Work instruction> Every line from the one with "Sys2Proof.Machine.execAdd rd ra rb imm s" to the one with "s.nxt with memwb", including those two, is to be copied exactly; all other lines of the entries below are left out.

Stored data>
>>
-- ==== Sys2Proof/Machine/Dispatch.lean ====
section
/-! DEFINITION. The dispatch of an instruction to its meaning: what it does in the step of the cycle that
`s.stage` names. -/

namespace Sys2Proof.Machine

def exec (i : Instr) (s : State) : Host.Outcome State Fault Refusal :=
  match i with
  -- spec/41_alu.md
  | .nop rd ra rb imm => Sys2Proof.Machine.execNop rd ra rb imm s
  | .add rd ra rb imm => Sys2Proof.Machine.execAdd rd ra rb imm s
  | .sub rd ra rb imm => Sys2Proof.Machine.execSub rd ra rb imm s
  -- spec/42_load_store.md
  | .lw rd ra rb imm => Sys2Proof.Machine.execLw rd ra rb imm s
  | .sw rd ra rb imm => Sys2Proof.Machine.execSw rd ra rb imm s
  -- spec/43_branch.md
  | .beq rd ra rb imm => Sys2Proof.Machine.execBeq rd ra rb imm s

end Sys2Proof.Machine
end

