-- ==== Sys2Proof/Machine/Phases.lean ====
section
/-! DEFINITION. The five steps of a cycle, in the order of R101. Each asks for the meaning of the
instruction that occupies its latch, and says what happens when there is none: a bubble, a stall, a squash
or an idle fetch (spec/40_pipeline.md sections 3 to 8). -/

namespace Sys2Proof.Machine

/-- The meaning of `i` in one step of the cycle. -/
def execIn (stage : Stage) (i : Instr) (s : State) : Host.Outcome State Fault Refusal :=
  exec i { s with stage := stage }

/-- Step 1, Writeback: the instruction in MEM/WB, if any. It fills no latch (R102, R103). -/
def writebackPhase (s : State) : Host.Outcome State Fault Refusal :=
  if s.cur.memwb.valid then execIn .writeback s.cur.memwb.ins.ins s else .next s

/-- Step 2, Memory: the instruction in EX/MEM, if any; otherwise MEM/WB becomes INVALID (R104). -/
def memoryPhase (s : State) : Host.Outcome State Fault Refusal :=
  if s.cur.exmem.valid then execIn .memory s.cur.exmem.ins.ins s
  else .next { s with nxt := { s.nxt with memwb := MemWbLatch.invalid } }

/-- Step 3, Execute: the instruction in ID/EX, if any; otherwise EX/MEM becomes INVALID (R107). -/
def executePhase (s : State) : Host.Outcome State Fault Refusal :=
  if s.cur.idex.valid then execIn .execute s.cur.idex.ins.ins s
  else .next { s with nxt := { s.nxt with exmem := ExMemLatch.invalid } }

/-- Step 4, Decode: the instruction in IF/ID, if there is one and neither `stall` nor `taken` holds;
otherwise ID/EX becomes INVALID (R117, R118). -/
def decodePhase (s : State) : Host.Outcome State Fault Refusal :=
  if s.cur.ifid.valid && !stallSignal s && !takenSignal s then execIn .decode s.cur.ifid.ins.ins s
  else .next { s with nxt := { s.nxt with idex := IdExLatch.invalid } }

/-- Step 5, Fetch (R119): redirect on a taken branch, hold on a stall, fetch `Prog[pc]`, or find nothing
(R121). -/
def fetchPhase (s : State) : Host.Outcome State Fault Refusal :=
  if takenSignal s then
    .next { s with pc := targetSignal s, nxt := { s.nxt with ifid := IfIdLatch.invalid } }
  else if stallSignal s then
    .next { s with nxt := { s.nxt with ifid := s.cur.ifid } }
  else
    match fetchAt s.prog s.pc with
    | some i => execIn .fetch i s
    | none => .next { s with nxt := { s.nxt with ifid := IfIdLatch.invalid } }

/-- The four steps that work on the instructions already in the pipeline (R101). -/
def olderSteps (s : State) : Host.Outcome State Fault Refusal :=
  andThen (andThen (andThen (writebackPhase s) memoryPhase) executePhase) decodePhase

/-- One cycle: the five steps and the commit (R100, R101, R122). -/
def cycle (s : State) : Host.Outcome State Fault Refusal :=
  andThen (andThen (olderSteps s) fetchPhase) fun t => .next (commit t)

end Sys2Proof.Machine
end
<<
Exercise result>
  | .add rd ra rb imm => Sys2Proof.Machine.execAdd rd ra rb imm s
  | .sub rd ra rb imm => Sys2Proof.Machine.execSub rd ra rb imm s
  -- spec/42_load_store.md
  | .lw rd ra rb imm => Sys2Proof.Machine.execLw rd ra rb imm s
  | .sw rd ra rb imm => Sys2Proof.Machine.execSw rd ra rb imm s
  -- spec/43_branch.md
  | .beq rd ra rb imm => Sys2Proof.Machine.execBeq rd ra rb imm s

end Sys2Proof.Machine
end

-- ==== Sys2Proof/Machine/Phases.lean ====
section
/-! DEFINITION. The five steps of a cycle, in the order of R101. Each asks for the meaning of the
instruction that occupies its latch, and says what happens when there is none: a bubble, a stall, a squash
or an idle fetch (spec/40_pipeline.md sections 3 to 8). -/

namespace Sys2Proof.Machine

/-- The meaning of `i` in one step of the cycle. -/
def execIn (stage : Stage) (i : Instr) (s : State) : Host.Outcome State Fault Refusal :=
  exec i { s with stage := stage }

/-- Step 1, Writeback: the instruction in MEM/WB, if any. It fills no latch (R102, R103). -/
def writebackPhase (s : State) : Host.Outcome State Fault Refusal :=
  if s.cur.memwb.valid then execIn .writeback s.cur.memwb.ins.ins s else .next s

/-- Step 2, Memory: the instruction in EX/MEM, if any; otherwise MEM/WB becomes INVALID (R104). -/
def memoryPhase (s : State) : Host.Outcome State Fault Refusal :=
  if s.cur.exmem.valid then execIn .memory s.cur.exmem.ins.ins s
  else .next { s with nxt := { s.nxt with memwb := MemWbLatch.invalid } }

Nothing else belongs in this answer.